=== Section Start ===
-- ==== Sys2Proof/Certificates/Slice0/Obligations.lean ====
section
/-! DEFINITION. The statements for the provers, family by family in the order of the opcode table. -/

open Sys2Proof Sys2Proof.Machine Sys2Proof.Safety

/-- PORST_N_ASSERT always completes: every block is at its reset values, PORST_N is low and SAFE_N commanded low; only the
waiting commands, the count of free values and the other pins stay (that the model's free-value counter and queue stay
is the model's, log entry 4). RESET_N_ASSERT with PORST_N high completes and keeps what a warm reset keeps: the time
counter, and the island's supply state; with PORST_N low it only moves its pin. REF_CLK_LOSS with the clock present
latches cause 8 with domain 72 and switches domain 72 to its internal oscillator; VDD_IO_LOSS only takes the pad's
drive away. (01_two_hierarchies.md R26, R29, 02_rokel_image_and_startup.md R30, R31, 15_firmware_power_supplies.md
R425) -/
def Obligations.ResetPinsAndSupplies : Prop :=
  (∀ s : State, exec .porstNAssert s = .next
      { pending := s.pending, freeCtr := s.freeCtr, pins := { s.pins with porstN := false, safeNCmd := false } }) ∧
  (∀ s : State, s.pins.porstN = true → ∃ t, exec .resetNAssert s = .next t ∧
      t.tmt.nowNs = s.tmt.nowNs ∧ t.tmt.nowFrac = s.tmt.nowFrac ∧ t.tmt.valid = false ∧
      t.tmt.cams = tmap s.tmt.cams (fun _ c => { number := c.number }) ∧
      t = { pending := s.pending, freeCtr := s.freeCtr, tmt := t.tmt
            pins := { s.pins with resetN := false, safeNCmd := false }
            pwr := { onBackup := s.pwr.onBackup, bkLow := s.pwr.bkLow, bkLowEvents := s.pwr.bkLowEvents
                     islandLost := s.pwr.islandLost } }) ∧
  (∀ s : State, s.pins.porstN = false →
      exec .resetNAssert s = .next { s with pins := { s.pins with resetN := false } }) ∧
  (∀ s : State, s.live = true → s.pins.refClk = true → s.latched = false →
      ∃ t, exec .refClkLoss s = .next t ∧ t.ilk.safeCause = 8 ∧ t.ilk.safeSub = 72 ∧ t.ilk.detectNs = s.now ∧
        t = { s with pins := { s.pins with refClk := false, aonInternalOsc := true }, ilk := t.ilk }) ∧
  (∀ s : State, exec .vddIoLoss s = .next { s with pins := { s.pins with vddIo := false, safeNDriven := false } })

/-- RESET_RELEASE of a pin that is low, with the other pin low, only raises that pin and samples BOOT_SEL. With the other
pin high and every self-check passing, BOOT_SEL not 3, the boot ROM runs steps 1 to 4: PHASE LOAD, step 4, the
identity readable, the supervisor port loading exactly for BOOT_SEL 1, SAFE_N's command unchanged; the repair map in
use is begun; only the pins, the start-up record, clocks, banks and memory change beside it. Where the fabric PLL does
not lock PHASE is FAILED with FAIL_CODE 0x11 and SAFE_N is commanded low. (02_rokel_image_and_startup.md R30, R32,
R52, R57) -/
def Obligations.StartUpBegins : Prop :=
  (∀ (s : State) (porst a b c d : Bool) (sel : Nat) (march : BootMarch),
      s.pins.porstN = false → s.pins.resetN = false →
      exec (.resetRelease porst sel a b c d march) s = .next { s with pins :=
        if porst then { s.pins with bootSel := sel, porstN := true, vddIo := true, safeNDriven := true, refClk := true,
                                    aonInternalOsc := false }
        else { s.pins with bootSel := sel, resetN := true } }) ∧
  (∀ (s : State) (porst : Bool) (sel : Nat),
      s.pins.porstN = !porst → s.pins.resetN = porst → sel < 3 → s.boot.banksFenced = false →
      ∃ t, exec (.resetRelease porst sel true true true true {}) s = .next t ∧
        t.pins.porstN = true ∧ t.pins.resetN = true ∧ t.pins.bootSel = sel ∧ t.pins.safeNCmd = s.pins.safeNCmd ∧
        t.boot = { s.boot with step := 4, phase := .load, identityReadable := true, supLoad := sel == 1 } ∧
        t = { s with pins := t.pins, boot := t.boot, clocks := t.clocks, banks := t.banks, mem := t.mem
                     repair := { s.repair with built := true } }) ∧
  (∀ (s : State) (porst b c d : Bool) (sel : Nat) (march : BootMarch),
      s.pins.porstN = !porst → s.pins.resetN = porst →
      ∃ t, exec (.resetRelease porst sel false b c d march) s = .next t ∧
        t.boot.phase = .failed ∧ t.boot.failCode = 0x11 ∧ t.pins.safeNCmd = false)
=== Section End ===
AIM OF THE TASK: Say the number of data lines holding "pending", without any other words.

TASK OUTPUT: 2